2 thoughts on “5 Red Flag Behaviours in Tension and Conflict

  1. Kind soft and problem solving only work with people who are people. The man you married and want to be divorced from is a
    Monster. There’s nothing to work with.

  2. I do not understand him. He left. Is still with the “other woman”. Why does he not want to be done with me, be done with us. I keep doing everything that I can possibly do to get this done and I cannot break free.

    I tend to respond to emails before I go to bed and sometimes it is late. I responded in point to his RESP email only because it is an issue before the court.

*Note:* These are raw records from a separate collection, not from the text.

-- ==== Sys2Proof/Machine/Chan.lean ====
section
/-! DEFINITION. Channels and the stall table (04): the seven channel commands of R98 and R102, and the channel events of
R92, R95, R96, R98, R101 and R104. -/

namespace Sys2Proof.Machine

/-- A stall number of a payload lies in the table (R83). -/
def badStall (pl : List Byte) (off : Nat) : Bool × Nat × Nat := (decide (numStalls ≤ u16 pl off), Rs.paramRange, off)

/-- One entry of CHAN_READ (R98). -/
def Node.readEntry (n : Node) (k : Nat) : List Byte :=
  let s := n.view k
  leBytes 2 k ++ [BitVec.ofNat 8 s.st.code, s.status] ++ leBytes 8 s.value.toNat ++ leBytes 8 s.stamp

/-- CHAN_READ (R98). -/
def execChanRead (path idx : Nat) (s : State) : Host.Outcome State Fault Refusal :=
  s.run fun n => n.hostCmd Cmd.chanRead path idx fun n m pl =>
    let c := u16 pl 0
    n.checked m ([(decide (pl.length < 4), Rs.lengthBad, 0), badIn c 1 23 0, badLen pl (4 + 2 * c), badRes pl 2 2]
        ++ (List.range c).map (fun i => badStall pl (4 + 2 * i)))
      (let ks := (List.range c).map (fun i => u16 pl (4 + 2 * i))
       (ks.foldl Node.touch n).ok m (leBytes 2 c ++ [0, 0] ++ ks.flatMap n.readEntry))

/-- The kinds CHAN_WRITE refuses (R98). -/
def Stall.readOnly (s : Stall) : Bool := !s.writable

/-- CHAN_WRITE (R94, R98, R144). -/
def execChanWrite (path idx : Nat) (s : State) : Host.Outcome State Fault Refusal :=
  s.run fun n => n.hostCmd Cmd.chanWrite path idx fun n m pl =>
    let k := u16 pl 0
    let st := n.stall k
    let v := BitVec.ofNat 64 (u64 pl 4)
    let t := u64 pl 12
    n.checked m [badLen pl 20, badStall pl 0, badRes pl 2 2, (st.st == .fallow, Rs.chanFallow, 0),
        (st.st != .running && st.st != .hold, Rs.busy, 0), (st.readOnly, Rs.paramRange, 0), (!st.takesWrite v, Rs.paramRange, 4),
        (t != 0 && decide (t < n.now ∨ n.now + sec 60 < t), Rs.paramRange, 12)]
      (if t = 0 then (n.touch k |>.engineWrite k v n.now).ok m []
       else (n.setStall k { st with timedWrite := some (v, t) }).ok m [])

/-- STALL_READ (R98). -/
def execStallRead (path idx : Nat) (s : State) : Host.Outcome State Fault Refusal :=
  s.run fun n => n.hostCmd Cmd.stallRead path idx fun n m pl =>
    n.checked m [badLen pl 4, badStall pl 0, badRes pl 2 2] ((n.touch (u16 pl 0)).ok m (n.view (u16 pl 0)).toBytes)

/-- The bytes of the kind part that R92 lays out, as (offset, size). An unassigned stall has no layout: its 28 bytes are kept as written
(DESIGN CHOICE, log 51). -/
def kindFields (k : Nat) : List (Nat × Nat) :=
  if k = K.input ∨ k = K.output then [(8, 5)] else if k = K.prot then [(8, 6)] else if k = K.analog then [(8, 1), (10, 10)]
  else if k = K.position then [(8, 8)] else if k = K.axis then [(8, 2)] else if k = K.internal then [(8, 1), (12, 8)]
  else if k = K.loop then [(8, 28)] else if k = K.timer then [(8, 5)] else if k = K.remote then [(8, 13)]
  else if k = K.linepoint then [(8, 6)] else if k = K.safe then [(8, 2)] else if k = K.lift then [(8, 1), (10, 7), (18, 2)]
  else if k = K.gate ∨ k = K.counter then [(8, 12)] else [(8, 28)]

/-- The first reserved byte of a stall's configuration part that is not 0 (R7, R86, R89, R92). -/
def reservedStall (b : List Byte) : Option Nat :=
  let covered (o : Nat) : Bool := (kindFields (u8 b 0)).any (fun f => decide (f.1 ≤ o ∧ o < f.1 + f.2))
  let bad (o : Nat) : Bool :=
    if o = 2 then decide (16 ≤ u8 b 2) else if o = 3 ∨ o = 7 ∨ o = 42 ∨ o = 43 then decide (u8 b o ≠ 0)
    else decide (8 ≤ o ∧ o < 36) && !covered o && decide (u8 b o ≠ 0)
  (List.range 44).find? bad

/-- The configuration part is taken and kept in the configuration partition (R86, R92, R93): the fields the SL4 writes
stay. -/
def Node.storeStall (n : Node) (k : Nat) (b : List Byte) : Node :=
  let old := n.stall k
  let s := old.withCfg b
  let s := if s.kd = K.prot then s.setPf 13 1 (old.pf 13 1) else if s.kd = K.internal then s.setPf 8 1 (old.pf 8 1)
    else if s.kd = K.safe then
      s.setPf 8 1 (match n.safe.cfg with | some c => (c.funcs.getD (s.pf 9 1) {}).code | none => 0)
    else if s.kd = K.input ∧ s.pf 9 1 = 0 then s.setStatus St.field false
    else s
  let s := if s.st = .fallow then
      { (s.enter .stopped) with faults := 0, cause := 0, episodes := [], failedRetries := 0, holds := [], res := none }.setStatus St.remapped false
    else s
  let n := (n.uncache k).setStall k s
  { n with stored := n.stored.put k s }

/-- STALL_WRITE (R84, R87, R93, R95, R98). -/
def execStallWrite (path idx : Nat) (s : State) : Host.Outcome State Fault Refusal :=
  s.run fun n => n.hostCmd Cmd.stallWrite path idx fun n m pl =>
    let k := u16 pl 0
    let st := n.stall k
    let b := slice pl 4 64
    let kind := u8 b 0
    let wrong := if k < 64 then decide (kind ≠ fixedKind k) else decide (0 < kind ∧ kind < 0x10)
    n.checked m [badLen pl 68, badStall pl 0, badRes pl 2 2, (st.active, Rs.chanBusy, 0),
        (st.st == .fallow && decide (k < 64), Rs.chanFallow, 0), (st.isSpare, Rs.busy, 0),
        (!K.known kind || wrong, Rs.paramRange, 4),
        ((reservedStall b).isSome, Rs.paramReserved, 4 + (reservedStall b).getD 0)]
      (n.needCfg m Cmd.stallWrite (((n.storeStall k b).storeCfg Cmd.stallWrite k pl).ok m []))

/-- CHAN_START (R95, R98). -/
def execChanStart (path idx : Nat) (s : State) : Host.Outcome State Fault Refusal :=
  s.run fun n => n.hostCmd Cmd.chanStart path idx fun n m pl =>
    let k := u16 pl 0
    n.checked m [badLen pl 4, badStall pl 0, badRes pl 2 2, ((n.stall k).active, Rs.chanBusy, 0),
        ((n.stall k).st == .fallow, Rs.chanFallow, 0)]
      (match n.tryStart k with
       | (some d, n) => n.answer m Rs.chanInvalid d []
       | (none, n) => n.ok m [])

/-- CHAN_STOP (R88, R95, R98). -/
def execChanStop (path idx : Nat) (s : State) : Host.Outcome State Fault Refusal :=
  s.run fun n => n.hostCmd Cmd.chanStop path idx fun n m pl =>
    let k := u16 pl 0
    n.checked m [badLen pl 4, badStall pl 0, badRes pl 2 2, ((n.stall k).st == .fallow, Rs.chanFallow, 0)]
      (if (n.stall k).active then n.stopChan k (some m) else n.ok m [BitVec.ofNat 8 (n.stall k).st.code, 0, 0, 0])

/-- Keep the configuration parts of two stalls and drop their cache entries (R93, R105). -/
def Node.keepPair (n : Node) (k j : Nat) : Node :=
  let n := (n.uncache k).uncache j
  { n with stored := (n.stored.put k (n.stall k)).put j (n.stall j) }

/-- The swap of CHAN_SPARE 0xFFFF (R102). The spare that takes a failed resource is a spare no more (DESIGN CHOICE, log 51). -/
def Node.swapNow (n : Node) (k j : Nat) : Node :=
  if (n.stall k).st = .fallow then
    let n := n.swapParts k j
    let n := n.updStall k (fun x => { (x.enter .stopped) with spare := 0xFFFF })
    let n := n.updStall j (fun x => { (x.enter .fallow) with flags := x.flags &&& 0xFFFD#16 })
    n.mapWrite.keepPair k j
  else
    let r := n.resource k
    let act := (n.stall k).active
    let n := if act && (n.stall k).kd == K.axis then n.losePosition (r - 42) none else n
    let n := (if act then n.leaveResource k else n).swapParts k j
    let n := (n.updStall j (fun x => x.enter .stopped)).driveStall j
    (if act then n.onNewResource k else n.driveStall k).keepPair k j

/-- CHAN_SPARE (R102). A stall is no spare of itself: CHAN_INVALID, as for one of another kind (DESIGN CHOICE, log 51). -/
def execChanSpare (path idx : Nat) (s : State) : Host.Outcome State Fault Refusal :=
  s.run fun n => n.hostCmd Cmd.chanSpare path idx fun n m pl =>
    let k := u16 pl 0
    let j := u16 pl 2
    let a := n.stall k
    let b := n.stall j
    let cur := a.spare.toNat
    n.checked m [badLen pl 4, badStall pl 0, (decide (numStalls ≤ j ∧ j < 0xFFFE), Rs.paramRange, 2)]
      (if j = 0xFFFE then
         n.checked m [(decide (numStalls ≤ cur), Rs.notFound, 0)]
           (n.needCfg m Cmd.chanSpare
             (((n.setStall k { a with spare := 0xFFFF }).setStall cur { n.stall cur with flags := (n.stall cur).flags &&& 0xFFFD#16 }
               |>.keepPair k cur |>.storeCfg Cmd.chanSpare k pl).ok m []))
       else if j = 0xFFFF then
         n.checked m [((n.spareOf k).isNone, Rs.noSpare, 0)]
           (n.needCfg m Cmd.chanSpare ((n.swapNow k cur).ok m []))
       else
         n.checked m [(a.kd != b.kd || k == j, Rs.chanInvalid, 0), (b.active, Rs.chanBusy, 0), (b.st == .fallow, Rs.chanFallow, 0),
             (b.isSpare, Rs.busy, 0), (decide (cur < numStalls), Rs.busy, 0)]
           (n.needCfg m Cmd.chanSpare
             (((n.setStall k { a with spare := BitVec.ofNat 16 j }).setStall j { b with flags := b.flags ||| 2#16 }
               |>.keepPair k j |>.storeCfg Cmd.chanSpare k pl).ok m [])))

/-! ### Channel events -/

/-- Kinds with transient faults (R100). -/
def Stall.faultable (s : Stall) : Bool :=
  !(s.kd == K.unassigned || s.kd == K.timer || s.kd == K.safe || s.kd == K.counter)

/-- CHAN_TRANSIENT_FAULT (R95, R100): LIFT and GATE have none (R369). -/
def execChanTransientFault (k cause : Nat) (s : State) : Host.Outcome State Fault Refusal :=
  s.run fun n => if (n.stall k).faultable && (n.stall k).kd != K.lift && (n.stall k).kd != K.gate then n.transientFault k cause else n

/-- CHAN_PERMANENT_FAULT (R95, R100, R102). -/
def execChanPermanentFault (k cause : Nat) (s : State) : Host.Outcome State Fault Refusal :=
  s.run fun n => if (n.stall k).faultable then n.permanentFault k cause else n

/-- The longest time in current limit (R159, R165): how long a retry drives an output before it has succeeded (R160). -/
def tryTime : Nat := us 5500

/-- The retry of one output begins: its commanded value is driven; one commanded off succeeds at once (R160). -/
def Node.tryOut (n : Node) (k : Nat) : Node :=
  let o := n.resource k - 16
  if (n.stall k).cmdDuty = 0 then n.judgeRetry k true
  else (n.setOut o { n.outPin o with trying := some n.now }).driveOut o

/-- The outputs of a thermal group that wait for the group's retry (R160). -/
def Node.groupWaits (n : Node) (o : Nat) : List Nat :=
  ((List.range 4).map (fun j => n.outStall (o / 4 * 4 + j))).filter (fun k =>
    (n.stall k).st == .retrying && (n.stall k).cause == 2 && (n.outPin (n.resource k - 16)).trying.isNone)

/-- A retry of an output (R160, R165): it begins when its interval, or that of every output of its group, has elapsed and the sensor is
below the restart temperature; driven with current free of the limit for its time it has succeeded. While another rule holds the output
off it waits (log 51). -/
def Node.retryOut (n : Node) (k : Nat) (ok : Bool) : Node :=
  let s := n.stall k
  let o := n.resource k - 16
  let p := n.outPin o
  match p.trying with
  | some t =>
    if (n.ruling o).1 ≠ 6 then (n.endTry k).updStall k (fun x => { x with retryAt := n.now + (n.policy s).interval })
    else if ok then (n.upTo (t + tryTime)).judgeRetry k true
    else (n.judgeRetry k false).driveStall k
  | none =>
    if p.thermalWait ∨ (s.cmdDuty ≠ 0 ∧ (!n.fieldPowered ∨ n.latchedOff ∨ !(n.runs Isl.io))) then n
    else if s.cause = 2 ∧ o < 12 then
      let ks := n.groupWaits o
      let t := (ks.map (fun j => (n.stall j).retryAt)).foldl max 0
      ks.foldl (fun n j => n.tryOut j) (n.upTo t)
    else (n.upTo s.retryAt).tryOut k

/-- A retry of a loop (R151): the update instant at or after the end of its interval, initialised anew. -/
def Node.retryLoop (n : Node) (k : Nat) : Node :=
  let s := n.stall k
  let t := nextGrid (max n.gridNow s.retryAt) (us (s.pf 14 2))
  if !(n.runs Isl.seq) then n
  else
    let n := n.upTo t
    if (n.stall (s.pf 8 2)).valid then
      match n.loopCompute k true with
      | (sp, some (i, u)) =>
        let n := (n.loopTake k t sp i u).judgeRetry k true
        n.setLoop k { n.loop k with fresh := false, last := t }
      | (_, none) => n.judgeRetry k false
    else n.updStall k (fun x => { x with retryAt := n.now + (n.policy s).interval })

/-- The judgement of a retry, when its interval has elapsed: a loop's is its own update (R151), a position interface's its illegal
transitions (R198), an output's its current (R160); any other is observed (log 5). A retry of a converter check is judged by the
next check (R186). -/
def Node.retry (n : Node) (k : Nat) (ok : Bool) : Node :=
  let s := n.stall k
  let r := n.resource k
  if s.st ≠ .retrying then n
  else if s.kd = K.loop then n.retryLoop k
  else if s.isOut then n.retryOut k ok
  else if s.kd = K.analog ∧ s.cause = 10 then n
  else
    let n := n.upTo s.retryAt
    if s.kd = K.position ∧ s.pf 8 1 ≠ 2 then
      let ok := !(n.enc (r - 40)).illegalSince
      (n.updEnc (r - 40) (fun e => { e with illegalSince := false })).judgeRetry k ok
    else n.judgeRetry k ok

/-- CHAN_RETRY (R95, R101). -/
def execChanRetry (k : Nat) (ok : Bool) (s : State) : Host.Outcome State Fault Refusal := s.run fun n => n.retry k ok

/-- FAULT_WINDOW_EXPIRE (R101): the oldest episode is older than the window. -/
def execFaultWindowExpire (k : Nat) (s : State) : Host.Outcome State Fault Refusal :=
  s.run fun n =>
    let w := (n.policy (n.stall k)).window
    match (n.stall k).episodes.getLast? with
    | some t =>
      let n := n.upTo (t + w + 1)
      n.putStall k ((n.stall k).dropEpisodes w n.now)
    | none => n

/-- HOLD_CAUSE_BEGIN (R95, R96). -/
def execHoldCauseBegin (k : Nat) (cause : Nat) (s : State) : Host.Outcome State Fault Refusal :=
  s.run fun n => match HoldCause.all[cause]? with
    | some c => if n.causeLasts k c then n.beginHold k c else n
    | none => n

/-- HOLD_CAUSE_END (R95, R96). The supply cause of an output ends in its restore slot (R172). -/
def execHoldCauseEnd (k : Nat) (cause : Nat) (s : State) : Host.Outcome State Fault Refusal :=
  s.run fun n => match HoldCause.all[cause]? with
    | some c =>
      let slot := c == .supply && ((n.stall k).kd == K.output || (n.stall k).kd == K.prot)
      if n.causeLasts k c || slot then n else n.endHold k c
    | none => n

/-- STOP_BEHAVIOUR_DONE (R95, R97). -/
def execStopBehaviourDone (k : Nat) (s : State) : Host.Outcome State Fault Refusal :=
  s.run fun n => if (n.stall k).stopping && n.stopReached k then n.stopDone k else n

/-- CACHE_MISS_FILL (R104). -/
def execCacheMissFill (k : Nat) (s : State) : Host.Outcome State Fault Refusal :=
  s.run fun n => n.fill k

/-- TIMER_ZERO (R92, R299): one-shot stays at 0, periodic reloads its preset on its grid; reloads that a step skipped are
not made up. -/
def execTimerZero (k : Nat) (s : State) : Host.Outcome State Fault Refusal :=
  s.run fun n => match (n.stall k).zeroAt with
    | some z =>
      let st := n.stall k
      let n := n.upTo z
      let per := us (st.pf 8 4)
      let next := if per = 0 then z else z + per * ((n.now - z) / per + 1)
      if st.pf 12 1 = 1 then n.putStall k { st.takeAt (BitVec.ofNat 64 (st.pf 8 4)) z with zeroAt := some next }
      else n.putStall k { st.takeAt 0 z with zeroAt := none }
    | none => n

/-- LINEPOINT_STALE (R100, R274): the stale limit is counted, so the channel has the transient fault of cause 9. -/
def execLinepointStale (k : Nat) (s : State) : Host.Outcome State Fault Refusal :=
  s.run fun n =>
    let st := n.stall k
    if st.kd = K.linepoint ∧ st.pf 12 2 ≤ st.staleCount then n.transientFault k 9 else n

end Sys2Proof.Machine
end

He emailed back: “Looks like another long night of drunk emailing your ex (my name) Trump.”. I don’t know if that is his fantasy, the story he creates in his mind to think that even if I was drunk I would be thinking of him and wanting to reach out to him, or simply this need to just harass me and be mean. There is no emotion in me towards him or maybe it is just my character but I would never call him names or waste my time communicating with him if I didn’t have to. He is just an annoying gnat that I can’t swat away.